**Exercise**
Whenever a line in the following entries includes "flowIn", tally it. Report nothing except the final count.

Dataset content below:

theorem wit_EndsAndBudgets :
    (let t := (((tA.setS 1 0x15).setS 2 0x80).setS 3 0x16).setS 4 0x7F
     Runs (run1 t) 3 t ∧ ((t.sreg 1).setWidth 8 : Byte).toNat < 0x16 ∧ 0x80 ≤ ((t.sreg 2).setWidth 8 : Byte).toNat ∧
       0x16 ≤ ((t.sreg 3).setWidth 8 : Byte).toNat ∧ ((t.sreg 4).setWidth 8 : Byte).toNat < 0x80) ∧
    (Runs (run1 tA) 3 tA ∧ tA.program = 0 ∧ 2 ≤ tA.wclass ∧ tA.wclass < 16) ∧
    (let t := { tUser with pc := 0x1800000 }; Runs (stOf (devUser t)) 3 t ∧ t.program ≠ 0) :=
  ⟨⟨⟨rfl, rfl, rfl⟩, by decide⟩, ⟨⟨rfl, rfl, rfl⟩, by decide⟩, ⟨rfl, rfl, rfl⟩, by decide⟩

theorem wit_RecordsHashesAndChecks :
    (let t := (tA.setS 1 0x5705C0).setS 3 4096
     Runs (run1 t) 3 t ∧ t.program = 0 ∧ fld (t.sreg 1) 16 4 ≤ 7 ∧ fld (t.sreg 1) 20 4 ≤ 5 ∧ fld (t.sreg 0) 8 8 = 0 ∧
       (t.sreg 0).toNat = 0 ∧ (t.sreg 3).toNat ≤ 4096) ∧
    (let t := ((tA.setS 1 0xB9D).setS 2 0x0B00).setS 3 99
     let x := t.sreg 1
     Runs (run1 t) 3 t ∧ accessFault (devOf t) t .load x (fld (t.sreg 2) 8 8) 1 = none ∧ spaceOf x = 0 ∧
       lsBad (devOf t) t (offOf x) (fld (t.sreg 2) 8 8) = false ∧ accessFault (devOf t) t .load x (t.sreg 3).toNat 1 = none ∧
       lsBad (devOf t) t (offOf x) (t.sreg 3).toNat = false) ∧
    (let t := tA.setS 3 4097; Runs (run1 t) 3 t ∧ 4096 < (t.sreg 3).toNat) ∧
    (let t := { tUser with pc := 0x1800000 }; Runs (stOf (devUser t)) 3 t ∧ t.program ≠ 0) :=
  ⟨⟨⟨rfl, rfl, rfl⟩, by decide⟩, ⟨⟨rfl, rfl, rfl⟩, by decide⟩, ⟨⟨rfl, rfl, rfl⟩, by decide⟩, ⟨rfl, rfl, rfl⟩, by decide⟩

/-- A FRAME_PUT whose FRAME_PARSER is a hook of program 5 on keyspace 0. -/
def tPut : Task :=
  { tA with capsule := fields [(0, 0x0C), (16, 4096)], st := .waiting, arrNo := 7, group := 24, job := { lock := .held 9 } }
def progHook : Program := { prog5 with hooks := [(1, 0, 0x1800000)] }
def devHook : Dev := { devOf tPut with mea := { (devOf tPut).mea with programs := [(5, progHook)] } }
/-- A slot two tasks wait for, free or locked. -/
def slotW (lock : Option Owner) : Slot :=
  { live := true, ksid := 0, key := [1], hash := 1, lock := lock,
    waiters := [⟨⟨3, 1, 0, none⟩, none, none, false⟩, ⟨⟨4, 1, 0, none⟩, none, none, false⟩] }
/-- A slot whose first waiter is member 1 of a BATCH, and one whose first waiter is a LOCK post. -/
def slotMem : Slot := { slotW none with waiters := [⟨⟨3, 1, 0, some 1⟩, none, none, false⟩] }
def slotPost : Slot := { slotW none with waiters := [⟨⟨3, 1, 0, none⟩, some 2, none, false⟩] }
def slotMine : Slot := { slotW none with lock := some ⟨3, 1, 0, none⟩ }
def devSlot (t : Task) (y : Slot) : Dev := { devOf t with kdr := { slots := [(9, y)] } }
def tLock : Task := { tA with st := .waiting, job := { lock := .waiting 9, lockDue := now } }
/-- The drive whose task holds 64 locks and waits for slot 9 with a LOCK post. -/
def devLocks : Dev :=
  { devOf tLock with kdr := { slots := (9, slotPost) :: (List.range 64).map (fun k => (k + 16, slotMine)) } }

theorem wit_TaskEventsLocksAndHooks :
    (let t := { tA with runFrom := now - 25000 }
     running (devOf t) 3 = some t ∧ t.runFrom + runLimit (devOf t) t ≤ now) ∧
    (let t := { tA with kind := .hook, dispTick := now - 25000 }
     taskOf (devOf t) ⟨3, 1⟩ = some t ∧ t.kind = .hook ∧ t.st ≠ .draining ∧ t.dispTick + 25000 ≤ now) ∧
    (let w : WaitInfo := ⟨1, 2, 3, some now⟩
     let t := { withPost tA 7 0 0 with st := .waiting, wait := some w }
     taskOf (devOf t) ⟨3, 1⟩ = some t ∧ t.st = .waiting ∧ t.wait = some w ∧ w.due = some now) ∧
    (∀ st ∈ [TaskSt.draining, .ready, .running, .waiting],
      let p : Post := { postN 5 7 0 0 1 with st := .finished }
      let t := { tA with st := st, posts := [p], wait := some ⟨0x20, 2, 3, none⟩ }
      taskOf (devOf t) ⟨3, 1⟩ = some t ∧ t.posts.find? (fun q => q.tag == 5 && q.st == .finished) = some p ∧
        t.posts.filter (fun q => q.tag != 5) = [] ∧ (0x20#32).getLsbD 5 = true) ∧
    (let p : Post := { postN 5 7 0 0 1 with st := .finished }
     let t := { tA with st := .draining, posts := [p, postN 6 7 0 0 1] }
     taskOf (devOf t) ⟨3, 1⟩ = some t ∧ t.posts.find? (fun q => q.tag == 5 && q.st == .finished) = some p ∧
        t.posts.filter (fun q => q.tag != 5) ≠ []) ∧
    (let d := { devOf tA with mea := { (devOf tA).mea with groups := [(0, { vat := 0, draining := true, epoch := 0 })] } }
     (groupOf d 0).draining = true ∧ ∀ x ∈ d.mea.tasks, x.epoch = (groupOf d 0).epoch) ∧
    (serving devHook ⟨3, 1⟩ 0x0C = some tPut ∧ tPut.kind ≠ .loop ∧
      hookFor devHook 1 (capKsid tPut.capsule) = some (5, progHook, 0x1800000) ∧ tPut.job.phase = .start ∧
      tPut.job.lock = .held 9 ∧ devHook.trl.worn = false ∧ frameEarly tPut.capsule none = none ∧
      progHook.quarantined = false ∧ ctxFree devHook ⟨2, 4⟩ false = true ∧ vatOk devHook ⟨2, 4⟩ tPut.group = true ∧
      fits devHook progHook.wclass 0 = true) ∧
    (fetchData { devHook with hqe := { bmeHold := some 0 } } tPut 2 (.ok [7, 8]) = .wait ∧
      fetchData { devHook with hqe := { busMaster := true, enable := true } } tPut 2 (.ok [7, 8]) = .data [7, 8] ∧
      fetchData { devHook with hqe := { busMaster := true, enable := true } } tPut 2 (.fail .timeout) = .fail 0x11) ∧
    (let d := devSlot tLock (slotW none)
     slotAt d 9 = some (slotW none) ∧ firstEligible (slotW none) = some ⟨⟨3, 1, 0, none⟩, none, none, false⟩ ∧
      ownerTask d ⟨3, 1, 0, none⟩ = some tLock) ∧
    (let d := devSlot tLock slotMem
     slotAt d 9 = some slotMem ∧ firstEligible slotMem = some ⟨⟨3, 1, 0, some 1⟩, none, none, false⟩ ∧
      ownerTask d ⟨3, 1, 0, some 1⟩ = some tLock) ∧
    (let d := devLocks
     slotAt d 9 = some slotPost ∧ firstEligible slotPost = some ⟨⟨3, 1, 0, none⟩, some 2, none, false⟩ ∧
      64 ≤ locksHeld d ⟨3, 1, 0, none⟩) ∧
    (slotAt (devSlot tLock (slotW (some ⟨8, 1, 0, none⟩))) 9 = some (slotW (some ⟨8, 1, 0, none⟩)) ∧
      firstEligible (slotW (some ⟨8, 1, 0, none⟩)) = none) ∧
    (taskOf (devOf tLock) ⟨3, 1⟩ = some tLock ∧ tLock.job.lock = .waiting 9 ∧ tLock.job.lockDue ≤ now ∧
      tLock.job.phase = .start ∧ tLock.completed = false) ∧
    (95 < 96 ∧ 0x3FFF8 < 0x40000) := by
  refine ⟨⟨rfl, by decide⟩, ⟨rfl, rfl, by decide, by decide⟩, ⟨rfl, rfl, rfl, rfl⟩, ?_, ⟨rfl, rfl, ?_⟩,
    by decide, by decide +kernel, by decide +kernel, ⟨rfl, rfl, rfl⟩, ⟨rfl, rfl, rfl⟩, ⟨rfl, rfl, by decide +kernel⟩,
    ⟨rfl, rfl⟩, ⟨rfl, rfl, by decide, rfl, rfl⟩, by decide⟩
  · intro st h; simp at h; rcases h with rfl | rfl | rfl | rfl <;> exact ⟨rfl, rfl, rfl, rfl⟩
  · exact List.cons_ne_nil _ _

/-! ### Posts of the units -/

/-- The drive with task t and its captured post; t and post found. -/
abbrev Posted (d : Dev) (t : Task) (unit : BitVec 4) (pf : BitVec 6) (c : V512) : Prop :=
  postOf d (refN 0) unit pf = some (withPost t unit pf c, postN 0 unit pf c 0x100)
/-- A chain task: flow 1, arrival 7. -/
def tAct : Task := { tA with kind := .act, source := 1, arrNo := 7 }
def flow1 : Flow := { client := 2, sflow := 9, isn := 0, port := 0, pcp := 3, group := 0, rxNext := 1, rxWin := 16, txNext := 1, txWin := 8 }
def devFlow (t : Task) (f : Flow) : Dev := { devOf t with xpt := { flows := [(1, f)] } }
def flowIn : Flow := { flow1 with inbound := [{ no := 7, held := [[(0, 3)]], bytes := [1, 2, 3] }] }
def cLoop : V512 := fields [(0, 0x20)]
def cLoopKey : V512 := fields [(0, 0x02), (5, 16), (32, 16)]

theorem wit_RecorderTimerTransportPosts :
    (∀ k ∈ [(5, 0), (5, 1), (7, 0), (7, 1), (6, 0), (6, 1), (6, 2)],
      let un := BitVec.ofNat 4 k.1
      let pf := BitVec.ofNat 6 k.2
      Posted (devOf (withPost tA un pf 0)) tA un pf 0) ∧
    ((0x100#64).toNat ≤ (postN 0 7 1 0 0x100).tick ∧ (postN 0 7 1 0 (-1)).tick < (-1 : Word).toNat) ∧
    (let x : Post := { postN 0 7 0 0 5 with st := .working, due := some now }
     let t := { tA with posts := [x] }
     taskAt (devOf t) 3 1 = some t ∧ t.posts.find? (fun y => y.tag == 0 && y.unit == 7 && y.st == .working) = some x ∧
       now ≤ now) ∧
    (let t := withPost tA 6 0 cLoop
     checkEntry (devOf t) { kind := .loop, id := 0 } cLoop = some (scPrivilege, 0)) ∧
    (let d := { devOf (withPost tA 6 0 cLoopKey) with hqe := { busMaster := true }, kdr := { ks := [(0, { exist := true })] } }
     let src : Src := { kind := .loop, id := 0, bufLen := 32 }
     checkEntry d src cLoopKey = none ∧ needsKey d cLoopKey = true ∧ d.hqe.busMaster = true) ∧
    (flowOf (devOf tAct) 1 = none ∧ (flowOf (devFlow tAct flow1) 1).isSome = true ∧
      tAct.arrNo < ({ flow1 with first := 8 } : Flow).first ∧ flow1.first ≤ tAct.arrNo ∧
      inboundOf (devFlow tAct flow1) 1 7 = none ∧ inboundOf (devFlow tAct flowIn) 1 7 = some ⟨7, [[(0, 3)]], [1, 2, 3]⟩ ∧
      cap (fields [(8, 1), (16, 2)]) 8 8 + cap (fields [(8, 1), (16, 2)]) 16 4 ≤ 3) ∧
    (let w : RateWin := ⟨now - 60 * 25000000, 60, 8, 3, 4, 5, 0⟩
     let d := { devOf tA with evr := { windows := [(0x0D02, w)] } }
     tblGet d.evr.windows 0x0D02 = some w ∧ w.start + w.secs * 25000000 ≤ now) := by
  refine ⟨?_, by decide, ⟨rfl, rfl, by decide⟩, by decide +kernel, by decide +kernel,
    ⟨rfl, rfl, by decide, by decide, rfl, rfl, by decide +kernel⟩, ⟨rfl, by decide⟩⟩
  intro k h; simp at h; rcases h with rfl | rfl | rfl | rfl | rfl | rfl | rfl <;> rfl


/-- A cipher task: its frame from LS 0xC00 on is free to use. -/
def devKey (t : Task) : Dev := { devOf t with ccl := { keys := [(5, { key := [], ops := 1048576 })], limit := 20 } }
def cKey : V512 := fields [(0, 5), (4, 16)]

theorem wit_CipherPosts :
    (∀ k, k < 6 → Posted (devOf (withPost tA 2 (BitVec.ofNat 6 k) 0)) tA 2 (BitVec.ofNat 6 k) 0) ∧
    (¬ (2 ^ min 32 (max 20 (fld (devOf tA).ccl.limit 0 6)) < (keySlot (devOf tA) 0).ops + 0 / 16)) ∧
    (postOf (devKey (withPost tA 2 1 cKey)) (refN 0) 2 1 = some (withPost tA 2 1 cKey, postN 0 2 1 cKey 0x100) ∧
      bitOf cKey 16 = false ∧
      2 ^ min 32 (max 20 (fld (devKey tA).ccl.limit 0 6)) < (keySlot (devKey tA) (cap cKey 0 2)).ops + cap cKey 4 4 / 16) ∧
    (cap (fields [(32, 1)]) 32 1 = 1 ∧ cap (0 : V512) 32 1 = 0 ∧ (ksOf (devOf tA) 0).locked = false ∧
      (ksOf (devOf tA) 0).ksr = []) ∧
    (let d := { devOf tA with kdr := { ks := [(0, { ksr := [1] })] } }
     (ksOf d 0).locked = false ∧ (ksOf d 0).ksr ≠ []) ∧
    (alarmed (devOf tA) tA 0 true true = false ∧ alarmed (devKey tA) tA cKey true false = false) ∧
    (∀ pf ∈ [0, 3],
      let t := withPost tA 2 (BitVec.ofNat 6 pf) 0
      let d := { devOf t with ccl := { alarmKeys := [0] } }
      Posted d tA 2 (BitVec.ofNat 6 pf) 0 ∧ alarmed d t 0 true true = true) := by
  refine ⟨?_, by decide, ⟨rfl, by decide +kernel⟩, by decide +kernel, by decide, by decide +kernel, ?_⟩
  rotate_left
  · intro pf hp
    simp at hp
    rcases hp with rfl | rfl <;> exact ⟨rfl, by decide +kernel⟩
  intro k h
  match k, h with
  | 0, _ | 1, _ | 2, _ | 3, _ | 4, _ | 5, _ => rfl
/-- AES-256 of the zero block under the zero key (FIPS 197's cipher, as 12 takes it). -/
theorem test_aes : aesEnc (List.replicate 32 0) (List.replicate 16 0) = natLe 16 179614621782202055820004664903534155228 := by decide +kernel
/-- A descriptor whose tag TAG_CHECK matches, and one whose tag it does not. -/
def cTag : V512 := fields [(32, 179614621782202055820004664903534155228)]
theorem wit_CipherPosts_tag :
    let pad (c : V512) : List Byte := xorBytes (slice (v512Bytes c) 48 16)
      (aesEnc (keySlot (devOf tA) (cap c 0 2)).key (readFor tA (devOf tA) (cap c 8 8) 16))
    Posted (devOf (withPost tA 2 3 cTag)) tA 2 3 cTag ∧ pad cTag = slice (v512Bytes cTag) 32 16 ∧
      pad 0 ≠ slice (v512Bytes 0) 32 16 ∧ alarmed (devOf tA) tA cTag true true = false :=
  ⟨rfl, by decide +kernel, by decide +kernel, by decide +kernel⟩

End of Dataset content.

**Result**
2